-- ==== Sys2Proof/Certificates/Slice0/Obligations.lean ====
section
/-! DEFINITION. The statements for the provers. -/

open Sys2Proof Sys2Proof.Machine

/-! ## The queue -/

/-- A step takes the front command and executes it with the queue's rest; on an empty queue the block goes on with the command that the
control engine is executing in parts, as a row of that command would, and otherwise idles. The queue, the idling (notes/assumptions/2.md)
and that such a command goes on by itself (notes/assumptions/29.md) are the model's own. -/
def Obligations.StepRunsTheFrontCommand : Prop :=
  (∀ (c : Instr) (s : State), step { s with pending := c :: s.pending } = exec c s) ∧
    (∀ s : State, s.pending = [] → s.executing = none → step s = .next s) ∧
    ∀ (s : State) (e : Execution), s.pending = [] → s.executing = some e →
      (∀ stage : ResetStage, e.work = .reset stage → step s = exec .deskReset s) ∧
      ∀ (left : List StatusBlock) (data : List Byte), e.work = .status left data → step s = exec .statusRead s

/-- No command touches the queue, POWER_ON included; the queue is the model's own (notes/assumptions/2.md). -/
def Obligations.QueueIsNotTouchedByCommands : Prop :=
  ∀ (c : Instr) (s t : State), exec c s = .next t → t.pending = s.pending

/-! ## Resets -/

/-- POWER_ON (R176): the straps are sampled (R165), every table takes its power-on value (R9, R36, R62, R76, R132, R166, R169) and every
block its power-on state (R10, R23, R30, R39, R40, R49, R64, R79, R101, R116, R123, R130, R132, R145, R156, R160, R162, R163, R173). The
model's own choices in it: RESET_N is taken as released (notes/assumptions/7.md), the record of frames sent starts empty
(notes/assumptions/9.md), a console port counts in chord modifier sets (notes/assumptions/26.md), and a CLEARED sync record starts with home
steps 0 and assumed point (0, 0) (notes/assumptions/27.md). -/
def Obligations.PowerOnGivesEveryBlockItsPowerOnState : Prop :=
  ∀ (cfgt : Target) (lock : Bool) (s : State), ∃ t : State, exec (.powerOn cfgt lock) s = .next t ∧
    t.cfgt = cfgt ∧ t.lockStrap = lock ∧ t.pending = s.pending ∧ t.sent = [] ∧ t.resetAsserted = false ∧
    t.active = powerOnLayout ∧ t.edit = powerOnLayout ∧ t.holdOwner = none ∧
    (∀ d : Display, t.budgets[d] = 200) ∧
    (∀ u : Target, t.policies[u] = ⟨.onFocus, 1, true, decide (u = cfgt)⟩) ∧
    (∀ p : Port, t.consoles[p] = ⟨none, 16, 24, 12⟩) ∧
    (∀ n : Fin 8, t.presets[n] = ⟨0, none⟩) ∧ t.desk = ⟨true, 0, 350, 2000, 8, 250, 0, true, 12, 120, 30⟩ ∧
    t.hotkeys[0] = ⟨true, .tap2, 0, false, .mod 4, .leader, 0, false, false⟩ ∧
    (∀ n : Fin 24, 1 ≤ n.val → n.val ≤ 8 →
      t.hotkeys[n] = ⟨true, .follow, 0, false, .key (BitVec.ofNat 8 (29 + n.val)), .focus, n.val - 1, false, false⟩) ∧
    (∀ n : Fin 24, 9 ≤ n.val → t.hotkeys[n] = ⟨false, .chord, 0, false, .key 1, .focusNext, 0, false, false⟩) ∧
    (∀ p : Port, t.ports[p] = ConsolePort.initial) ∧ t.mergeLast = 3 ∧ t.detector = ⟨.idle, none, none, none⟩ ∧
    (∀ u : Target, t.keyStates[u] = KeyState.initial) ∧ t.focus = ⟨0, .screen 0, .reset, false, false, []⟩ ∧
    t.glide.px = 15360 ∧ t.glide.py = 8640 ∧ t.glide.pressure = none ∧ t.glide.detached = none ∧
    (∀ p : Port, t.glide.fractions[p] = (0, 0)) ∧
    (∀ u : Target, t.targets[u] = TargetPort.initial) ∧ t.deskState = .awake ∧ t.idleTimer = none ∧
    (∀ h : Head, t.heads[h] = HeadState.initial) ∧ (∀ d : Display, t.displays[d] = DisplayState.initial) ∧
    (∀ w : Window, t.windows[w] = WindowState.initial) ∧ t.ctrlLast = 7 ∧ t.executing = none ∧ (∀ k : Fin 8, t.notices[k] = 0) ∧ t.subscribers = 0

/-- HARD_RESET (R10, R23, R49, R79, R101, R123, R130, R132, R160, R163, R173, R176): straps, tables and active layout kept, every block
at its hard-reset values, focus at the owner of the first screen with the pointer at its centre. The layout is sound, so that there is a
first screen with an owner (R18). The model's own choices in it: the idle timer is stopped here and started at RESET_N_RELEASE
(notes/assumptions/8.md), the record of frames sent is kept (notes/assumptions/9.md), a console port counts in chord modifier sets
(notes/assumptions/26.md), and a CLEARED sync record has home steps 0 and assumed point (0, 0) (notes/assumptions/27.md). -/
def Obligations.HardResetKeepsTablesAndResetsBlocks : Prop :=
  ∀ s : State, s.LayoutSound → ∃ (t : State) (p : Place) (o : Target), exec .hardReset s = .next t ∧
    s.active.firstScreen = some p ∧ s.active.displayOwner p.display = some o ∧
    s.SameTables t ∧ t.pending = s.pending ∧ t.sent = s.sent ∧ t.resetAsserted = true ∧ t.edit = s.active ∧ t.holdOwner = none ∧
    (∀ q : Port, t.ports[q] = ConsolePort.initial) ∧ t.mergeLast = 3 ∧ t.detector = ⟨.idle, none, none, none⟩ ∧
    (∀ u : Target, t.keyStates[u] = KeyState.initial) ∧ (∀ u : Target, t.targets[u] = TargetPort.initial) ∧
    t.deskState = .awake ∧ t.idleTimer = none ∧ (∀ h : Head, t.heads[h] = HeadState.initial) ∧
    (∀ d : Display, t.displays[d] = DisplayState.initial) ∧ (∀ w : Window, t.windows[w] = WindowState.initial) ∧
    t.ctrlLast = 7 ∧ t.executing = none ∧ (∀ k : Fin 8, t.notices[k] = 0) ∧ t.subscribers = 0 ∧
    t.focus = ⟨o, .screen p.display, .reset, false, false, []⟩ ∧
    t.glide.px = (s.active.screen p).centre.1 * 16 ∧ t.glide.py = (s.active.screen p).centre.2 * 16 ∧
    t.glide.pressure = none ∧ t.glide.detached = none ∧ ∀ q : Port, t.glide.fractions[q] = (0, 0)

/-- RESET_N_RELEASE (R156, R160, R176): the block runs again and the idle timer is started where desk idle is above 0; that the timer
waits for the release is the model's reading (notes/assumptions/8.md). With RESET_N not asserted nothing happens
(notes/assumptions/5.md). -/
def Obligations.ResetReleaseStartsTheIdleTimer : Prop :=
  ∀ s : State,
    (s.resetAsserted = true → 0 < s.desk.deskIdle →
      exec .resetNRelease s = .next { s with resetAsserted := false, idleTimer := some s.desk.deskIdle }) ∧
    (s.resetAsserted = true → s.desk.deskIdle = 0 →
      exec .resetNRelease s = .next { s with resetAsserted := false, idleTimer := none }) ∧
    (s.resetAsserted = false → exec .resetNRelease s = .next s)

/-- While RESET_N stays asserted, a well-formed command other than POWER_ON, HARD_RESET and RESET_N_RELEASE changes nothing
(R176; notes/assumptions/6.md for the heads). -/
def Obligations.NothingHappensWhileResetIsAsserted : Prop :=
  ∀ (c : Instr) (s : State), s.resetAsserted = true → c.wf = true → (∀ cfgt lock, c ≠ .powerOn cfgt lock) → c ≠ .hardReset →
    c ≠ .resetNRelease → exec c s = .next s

____

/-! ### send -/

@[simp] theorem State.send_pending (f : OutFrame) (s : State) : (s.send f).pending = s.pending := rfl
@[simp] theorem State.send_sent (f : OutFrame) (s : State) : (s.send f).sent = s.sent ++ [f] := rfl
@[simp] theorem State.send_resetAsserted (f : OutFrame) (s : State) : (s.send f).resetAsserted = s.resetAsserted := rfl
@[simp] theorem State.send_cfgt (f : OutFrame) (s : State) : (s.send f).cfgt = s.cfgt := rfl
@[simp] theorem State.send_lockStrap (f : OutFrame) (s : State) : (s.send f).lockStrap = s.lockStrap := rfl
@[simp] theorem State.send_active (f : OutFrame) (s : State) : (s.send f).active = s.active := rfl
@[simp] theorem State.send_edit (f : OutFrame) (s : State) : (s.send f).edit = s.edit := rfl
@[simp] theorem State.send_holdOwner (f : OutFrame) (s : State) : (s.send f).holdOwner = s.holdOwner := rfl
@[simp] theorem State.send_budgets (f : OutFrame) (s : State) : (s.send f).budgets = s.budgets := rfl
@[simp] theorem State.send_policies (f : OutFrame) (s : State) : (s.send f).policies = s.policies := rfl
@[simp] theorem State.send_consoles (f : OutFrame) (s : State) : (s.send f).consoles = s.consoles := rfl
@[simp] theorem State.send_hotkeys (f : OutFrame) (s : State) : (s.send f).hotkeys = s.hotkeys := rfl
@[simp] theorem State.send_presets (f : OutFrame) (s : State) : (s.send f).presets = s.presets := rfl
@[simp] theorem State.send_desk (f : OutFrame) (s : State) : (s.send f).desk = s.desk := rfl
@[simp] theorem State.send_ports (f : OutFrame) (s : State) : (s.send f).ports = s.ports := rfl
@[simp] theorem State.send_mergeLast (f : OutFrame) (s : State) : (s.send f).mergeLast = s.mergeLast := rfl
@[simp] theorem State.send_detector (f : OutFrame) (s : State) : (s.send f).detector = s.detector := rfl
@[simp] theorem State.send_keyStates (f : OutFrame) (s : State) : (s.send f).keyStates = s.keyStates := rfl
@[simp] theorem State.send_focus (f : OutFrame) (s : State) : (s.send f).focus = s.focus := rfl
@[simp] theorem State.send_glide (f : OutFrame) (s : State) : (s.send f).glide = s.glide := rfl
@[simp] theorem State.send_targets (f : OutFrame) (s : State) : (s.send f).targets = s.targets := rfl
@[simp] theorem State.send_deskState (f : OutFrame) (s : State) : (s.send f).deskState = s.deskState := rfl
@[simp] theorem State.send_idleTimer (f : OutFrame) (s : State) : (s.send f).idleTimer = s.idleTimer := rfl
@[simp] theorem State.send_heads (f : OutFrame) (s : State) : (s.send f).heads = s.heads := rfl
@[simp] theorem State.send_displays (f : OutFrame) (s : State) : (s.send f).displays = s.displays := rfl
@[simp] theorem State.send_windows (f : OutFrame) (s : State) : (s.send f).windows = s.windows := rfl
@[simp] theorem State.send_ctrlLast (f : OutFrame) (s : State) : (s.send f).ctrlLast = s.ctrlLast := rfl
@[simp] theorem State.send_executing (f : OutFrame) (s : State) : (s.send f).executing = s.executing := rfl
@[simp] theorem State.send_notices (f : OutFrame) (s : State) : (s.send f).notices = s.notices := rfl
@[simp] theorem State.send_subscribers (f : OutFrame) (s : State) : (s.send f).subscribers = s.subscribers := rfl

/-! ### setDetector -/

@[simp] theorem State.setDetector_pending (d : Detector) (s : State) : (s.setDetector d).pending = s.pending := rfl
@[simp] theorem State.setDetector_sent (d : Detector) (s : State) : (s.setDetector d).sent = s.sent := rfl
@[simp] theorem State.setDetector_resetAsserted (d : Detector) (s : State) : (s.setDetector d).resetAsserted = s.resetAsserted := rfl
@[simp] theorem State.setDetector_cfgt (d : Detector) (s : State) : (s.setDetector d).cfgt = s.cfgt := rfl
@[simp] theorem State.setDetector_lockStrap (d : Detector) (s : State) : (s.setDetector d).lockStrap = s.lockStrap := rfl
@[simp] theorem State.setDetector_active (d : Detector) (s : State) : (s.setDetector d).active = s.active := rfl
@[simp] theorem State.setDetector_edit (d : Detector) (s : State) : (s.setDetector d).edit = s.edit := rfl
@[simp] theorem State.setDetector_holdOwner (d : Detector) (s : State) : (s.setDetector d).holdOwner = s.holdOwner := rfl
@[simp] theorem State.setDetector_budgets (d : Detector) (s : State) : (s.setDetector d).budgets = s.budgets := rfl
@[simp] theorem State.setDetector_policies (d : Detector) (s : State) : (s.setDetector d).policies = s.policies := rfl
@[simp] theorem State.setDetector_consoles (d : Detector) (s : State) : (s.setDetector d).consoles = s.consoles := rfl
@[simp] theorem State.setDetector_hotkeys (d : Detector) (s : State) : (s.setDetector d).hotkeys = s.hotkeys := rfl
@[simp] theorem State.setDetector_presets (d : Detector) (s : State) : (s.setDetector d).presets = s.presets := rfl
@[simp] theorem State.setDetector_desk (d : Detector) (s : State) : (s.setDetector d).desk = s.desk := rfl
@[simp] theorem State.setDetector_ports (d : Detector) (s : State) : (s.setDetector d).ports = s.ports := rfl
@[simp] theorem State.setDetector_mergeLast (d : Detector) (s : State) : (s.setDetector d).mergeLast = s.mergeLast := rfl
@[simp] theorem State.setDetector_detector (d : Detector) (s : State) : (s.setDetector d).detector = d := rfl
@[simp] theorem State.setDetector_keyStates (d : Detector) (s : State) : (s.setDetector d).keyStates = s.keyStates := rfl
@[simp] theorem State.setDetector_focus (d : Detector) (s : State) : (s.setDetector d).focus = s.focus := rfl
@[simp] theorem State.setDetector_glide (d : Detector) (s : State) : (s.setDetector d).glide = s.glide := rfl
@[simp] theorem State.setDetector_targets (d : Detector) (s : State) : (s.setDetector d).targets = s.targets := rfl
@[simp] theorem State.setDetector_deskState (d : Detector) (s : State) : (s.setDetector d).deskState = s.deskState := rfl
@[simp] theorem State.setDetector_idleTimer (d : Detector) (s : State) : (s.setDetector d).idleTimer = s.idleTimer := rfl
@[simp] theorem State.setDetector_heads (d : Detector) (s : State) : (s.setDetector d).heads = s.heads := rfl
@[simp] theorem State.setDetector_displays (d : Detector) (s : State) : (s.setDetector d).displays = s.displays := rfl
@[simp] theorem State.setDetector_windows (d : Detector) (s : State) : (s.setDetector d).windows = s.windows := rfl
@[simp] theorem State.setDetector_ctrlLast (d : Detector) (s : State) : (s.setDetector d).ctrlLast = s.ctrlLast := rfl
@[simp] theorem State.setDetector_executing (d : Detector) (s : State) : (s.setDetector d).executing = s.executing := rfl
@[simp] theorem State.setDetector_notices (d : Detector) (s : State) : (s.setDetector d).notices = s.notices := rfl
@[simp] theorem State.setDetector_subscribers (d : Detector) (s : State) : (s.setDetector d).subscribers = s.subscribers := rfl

____

» **What you need to do**
The lines above, starting at the one with "f).hotkeys = s.hotkeys := rfl" and ending at the one with "f).keyStates = s.keyStates := rfl", are the only ones to return, exactly as written.

» **Answer space**
@[simp] theorem State.send_hotkeys (f : OutFrame) (s : State) : (s.send f).hotkeys = s.hotkeys := rfl
@[simp] theorem State.send_presets (f : OutFrame) (s : State) : (s.send f).presets = s.presets := rfl
@[simp] theorem State.send_desk (f : OutFrame) (s : State) : (s.send f).desk = s.desk := rfl
@[simp] theorem State.send_ports (f : OutFrame) (s : State) : (s.send f).ports = s.ports := rfl
@[simp] theorem State.send_mergeLast (f : OutFrame) (s : State) : (s.send f).mergeLast = s.mergeLast := rfl
@[simp] theorem State.send_detector (f : OutFrame) (s : State) : (s.send f).detector = s.detector := rfl
@[simp] theorem State.send_keyStates (f : OutFrame) (s : State) : (s.send f).keyStates = s.keyStates := rfl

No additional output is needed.